*** Provided data ***
/-! ## hiddenOp -/

@[simp] theorem State.hiddenOp_now (s : State) (t : Nat) (b : OpBody) : (s.hiddenOp t b).now = s.now := rfl
@[simp] theorem State.hiddenOp_agenda (s : State) (t : Nat) (b : OpBody) : (s.hiddenOp t b).agenda = s.agenda := rfl
@[simp] theorem State.hiddenOp_subject (s : State) (t : Nat) (b : OpBody) : (s.hiddenOp t b).subject = s.subject := rfl
@[simp] theorem State.hiddenOp_cur (s : State) (t : Nat) (b : OpBody) : (s.hiddenOp t b).cur = s.cur := rfl
@[simp] theorem State.hiddenOp_freeCtr (s : State) (t : Nat) (b : OpBody) : (s.hiddenOp t b).freeCtr = s.freeCtr := rfl
@[simp] theorem State.hiddenOp_teamCtr (s : State) (t : Nat) (b : OpBody) : (s.hiddenOp t b).teamCtr = s.teamCtr := rfl
@[simp] theorem State.hiddenOp_mgmt (s : State) (t : Nat) (b : OpBody) : (s.hiddenOp t b).mgmt = s.mgmt := rfl
@[simp] theorem State.hiddenOp_inject (s : State) (t : Nat) (b : OpBody) : (s.hiddenOp t b).inject = s.inject := rfl
@[simp] theorem State.hiddenOp_ctxs (s : State) (t : Nat) (b : OpBody) : (s.hiddenOp t b).ctxs = s.ctxs := rfl
@[simp] theorem State.hiddenOp_queues (s : State) (t : Nat) (b : OpBody) : (s.hiddenOp t b).queues = s.queues := rfl
@[simp] theorem State.hiddenOp_qmem (s : State) (t : Nat) (b : OpBody) : (s.hiddenOp t b).qmem = s.qmem := rfl
@[simp] theorem State.hiddenOp_grids (s : State) (t : Nat) (b : OpBody) : (s.hiddenOp t b).grids = s.grids := rfl
@[simp] theorem State.hiddenOp_susplim (s : State) (t : Nat) (b : OpBody) : (s.hiddenOp t b).susplim = s.susplim := rfl
@[simp] theorem State.hiddenOp_teams (s : State) (t : Nat) (b : OpBody) : (s.hiddenOp t b).teams = s.teams := rfl
@[simp] theorem State.hiddenOp_clusters (s : State) (t : Nat) (b : OpBody) : (s.hiddenOp t b).clusters = s.clusters := rfl
@[simp] theorem State.hiddenOp_cores (s : State) (t : Nat) (b : OpBody) : (s.hiddenOp t b).cores = s.cores := rfl
@[simp] theorem State.hiddenOp_vcs (s : State) (t : Nat) (b : OpBody) : (s.hiddenOp t b).vcs = s.vcs := rfl
@[simp] theorem State.hiddenOp_homes (s : State) (t : Nat) (b : OpBody) : (s.hiddenOp t b).homes = s.homes := rfl
@[simp] theorem State.hiddenOp_shareCtx (s : State) (t : Nat) (b : OpBody) : (s.hiddenOp t b).shareCtx = s.shareCtx := rfl
@[simp] theorem State.hiddenOp_slret (s : State) (t : Nat) (b : OpBody) : (s.hiddenOp t b).slret = s.slret := rfl
@[simp] theorem State.hiddenOp_sliceRet (s : State) (t : Nat) (b : OpBody) : (s.hiddenOp t b).sliceRet = s.sliceRet := rfl
@[simp] theorem State.hiddenOp_sliceUse (s : State) (t : Nat) (b : OpBody) : (s.hiddenOp t b).sliceUse = s.sliceUse := rfl
@[simp] theorem State.hiddenOp_ceslice (s : State) (t : Nat) (b : OpBody) : (s.hiddenOp t b).ceslice = s.ceslice := rfl
@[simp] theorem State.hiddenOp_wobs (s : State) (t : Nat) (b : OpBody) : (s.hiddenOp t b).wobs = s.wobs := rfl
@[simp] theorem State.hiddenOp_monitors (s : State) (t : Nat) (b : OpBody) : (s.hiddenOp t b).monitors = s.monitors := rfl
@[simp] theorem State.hiddenOp_copies (s : State) (t : Nat) (b : OpBody) : (s.hiddenOp t b).copies = s.copies := rfl
@[simp] theorem State.hiddenOp_fabric (s : State) (t : Nat) (b : OpBody) : (s.hiddenOp t b).fabric = s.fabric := rfl
@[simp] theorem State.hiddenOp_ccwd (s : State) (t : Nat) (b : OpBody) : (s.hiddenOp t b).ccwd = s.ccwd := rfl
@[simp] theorem State.hiddenOp_links (s : State) (t : Nat) (b : OpBody) : (s.hiddenOp t b).links = s.links := rfl
@[simp] theorem State.hiddenOp_drawer (s : State) (t : Nat) (b : OpBody) : (s.hiddenOp t b).drawer = s.drawer := rfl
@[simp] theorem State.hiddenOp_images (s : State) (t : Nat) (b : OpBody) : (s.hiddenOp t b).images = s.images := rfl

/-! ## groupOp -/

@[simp] theorem State.groupOp_now (s : State) (t g : Nat) (b : OpBody) : (s.groupOp t g b).now = s.now := rfl
@[simp] theorem State.groupOp_agenda (s : State) (t g : Nat) (b : OpBody) : (s.groupOp t g b).agenda = s.agenda := rfl
@[simp] theorem State.groupOp_subject (s : State) (t g : Nat) (b : OpBody) : (s.groupOp t g b).subject = s.subject := rfl
@[simp] theorem State.groupOp_cur (s : State) (t g : Nat) (b : OpBody) : (s.groupOp t g b).cur = s.cur := rfl
@[simp] theorem State.groupOp_freeCtr (s : State) (t g : Nat) (b : OpBody) : (s.groupOp t g b).freeCtr = s.freeCtr := rfl
@[simp] theorem State.groupOp_teamCtr (s : State) (t g : Nat) (b : OpBody) : (s.groupOp t g b).teamCtr = s.teamCtr := rfl
@[simp] theorem State.groupOp_mgmt (s : State) (t g : Nat) (b : OpBody) : (s.groupOp t g b).mgmt = s.mgmt := rfl
@[simp] theorem State.groupOp_inject (s : State) (t g : Nat) (b : OpBody) : (s.groupOp t g b).inject = s.inject := rfl
@[simp] theorem State.groupOp_ctxs (s : State) (t g : Nat) (b : OpBody) : (s.groupOp t g b).ctxs = s.ctxs := rfl
@[simp] theorem State.groupOp_queues (s : State) (t g : Nat) (b : OpBody) : (s.groupOp t g b).queues = s.queues := rfl
@[simp] theorem State.groupOp_qmem (s : State) (t g : Nat) (b : OpBody) : (s.groupOp t g b).qmem = s.qmem := rfl
@[simp] theorem State.groupOp_grids (s : State) (t g : Nat) (b : OpBody) : (s.groupOp t g b).grids = s.grids := rfl
@[simp] theorem State.groupOp_susplim (s : State) (t g : Nat) (b : OpBody) : (s.groupOp t g b).susplim = s.susplim := rfl
@[simp] theorem State.groupOp_teams (s : State) (t g : Nat) (b : OpBody) : (s.groupOp t g b).teams = s.teams := rfl
@[simp] theorem State.groupOp_clusters (s : State) (t g : Nat) (b : OpBody) : (s.groupOp t g b).clusters = s.clusters := rfl
@[simp] theorem State.groupOp_cores (s : State) (t g : Nat) (b : OpBody) : (s.groupOp t g b).cores = s.cores := rfl
@[simp] theorem State.groupOp_vcs (s : State) (t g : Nat) (b : OpBody) : (s.groupOp t g b).vcs = s.vcs := rfl
@[simp] theorem State.groupOp_homes (s : State) (t g : Nat) (b : OpBody) : (s.groupOp t g b).homes = s.homes := rfl
@[simp] theorem State.groupOp_shareCtx (s : State) (t g : Nat) (b : OpBody) : (s.groupOp t g b).shareCtx = s.shareCtx := rfl
@[simp] theorem State.groupOp_slret (s : State) (t g : Nat) (b : OpBody) : (s.groupOp t g b).slret = s.slret := rfl
@[simp] theorem State.groupOp_sliceRet (s : State) (t g : Nat) (b : OpBody) : (s.groupOp t g b).sliceRet = s.sliceRet := rfl
@[simp] theorem State.groupOp_sliceUse (s : State) (t g : Nat) (b : OpBody) : (s.groupOp t g b).sliceUse = s.sliceUse := rfl
@[simp] theorem State.groupOp_ceslice (s : State) (t g : Nat) (b : OpBody) : (s.groupOp t g b).ceslice = s.ceslice := rfl
@[simp] theorem State.groupOp_wobs (s : State) (t g : Nat) (b : OpBody) : (s.groupOp t g b).wobs = s.wobs := rfl
@[simp] theorem State.groupOp_monitors (s : State) (t g : Nat) (b : OpBody) : (s.groupOp t g b).monitors = s.monitors := rfl
@[simp] theorem State.groupOp_copies (s : State) (t g : Nat) (b : OpBody) : (s.groupOp t g b).copies = s.copies := rfl
@[simp] theorem State.groupOp_fabric (s : State) (t g : Nat) (b : OpBody) : (s.groupOp t g b).fabric = s.fabric := rfl
@[simp] theorem State.groupOp_ccwd (s : State) (t g : Nat) (b : OpBody) : (s.groupOp t g b).ccwd = s.ccwd := rfl
@[simp] theorem State.groupOp_links (s : State) (t g : Nat) (b : OpBody) : (s.groupOp t g b).links = s.links := rfl
@[simp] theorem State.groupOp_drawer (s : State) (t g : Nat) (b : OpBody) : (s.groupOp t g b).drawer = s.drawer := rfl
@[simp] theorem State.groupOp_images (s : State) (t g : Nat) (b : OpBody) : (s.groupOp t g b).images = s.images := rfl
*** End of Provided data ***
◆ Exercise
Copy out exactly the lines between the line with "g b).teams = s.teams := rfl" and the last line of the entries, counting both of those lines.

◆ Task response
@[simp] theorem State.groupOp_teams (s : State) (t g : Nat) (b : OpBody) : (s.groupOp t g b).teams = s.teams := rfl
@[simp] theorem State.groupOp_clusters (s : State) (t g : Nat) (b : OpBody) : (s.groupOp t g b).clusters = s.clusters := rfl
@[simp] theorem State.groupOp_cores (s : State) (t g : Nat) (b : OpBody) : (s.groupOp t g b).cores = s.cores := rfl
@[simp] theorem State.groupOp_vcs (s : State) (t g : Nat) (b : OpBody) : (s.groupOp t g b).vcs = s.vcs := rfl
@[simp] theorem State.groupOp_homes (s : State) (t g : Nat) (b : OpBody) : (s.groupOp t g b).homes = s.homes := rfl
@[simp] theorem State.groupOp_shareCtx (s : State) (t g : Nat) (b : OpBody) : (s.groupOp t g b).shareCtx = s.shareCtx := rfl
@[simp] theorem State.groupOp_slret (s : State) (t g : Nat) (b : OpBody) : (s.groupOp t g b).slret = s.slret := rfl
@[simp] theorem State.groupOp_sliceRet (s : State) (t g : Nat) (b : OpBody) : (s.groupOp t g b).sliceRet = s.sliceRet := rfl
@[simp] theorem State.groupOp_sliceUse (s : State) (t g : Nat) (b : OpBody) : (s.groupOp t g b).sliceUse = s.sliceUse := rfl
@[simp] theorem State.groupOp_ceslice (s : State) (t g : Nat) (b : OpBody) : (s.groupOp t g b).ceslice = s.ceslice := rfl
@[simp] theorem State.groupOp_wobs (s : State) (t g : Nat) (b : OpBody) : (s.groupOp t g b).wobs = s.wobs := rfl
@[simp] theorem State.groupOp_monitors (s : State) (t g : Nat) (b : OpBody) : (s.groupOp t g b).monitors = s.monitors := rfl
@[simp] theorem State.groupOp_copies (s : State) (t g : Nat) (b : OpBody) : (s.groupOp t g b).copies = s.copies := rfl
@[simp] theorem State.groupOp_fabric (s : State) (t g : Nat) (b : OpBody) : (s.groupOp t g b).fabric = s.fabric := rfl
@[simp] theorem State.groupOp_ccwd (s : State) (t g : Nat) (b : OpBody) : (s.groupOp t g b).ccwd = s.ccwd := rfl
@[simp] theorem State.groupOp_links (s : State) (t g : Nat) (b : OpBody) : (s.groupOp t g b).links = s.links := rfl
@[simp] theorem State.groupOp_drawer (s : State) (t g : Nat) (b : OpBody) : (s.groupOp t g b).drawer = s.drawer := rfl
@[simp] theorem State.groupOp_images (s : State) (t g : Nat) (b : OpBody) : (s.groupOp t g b).images = s.images := rfl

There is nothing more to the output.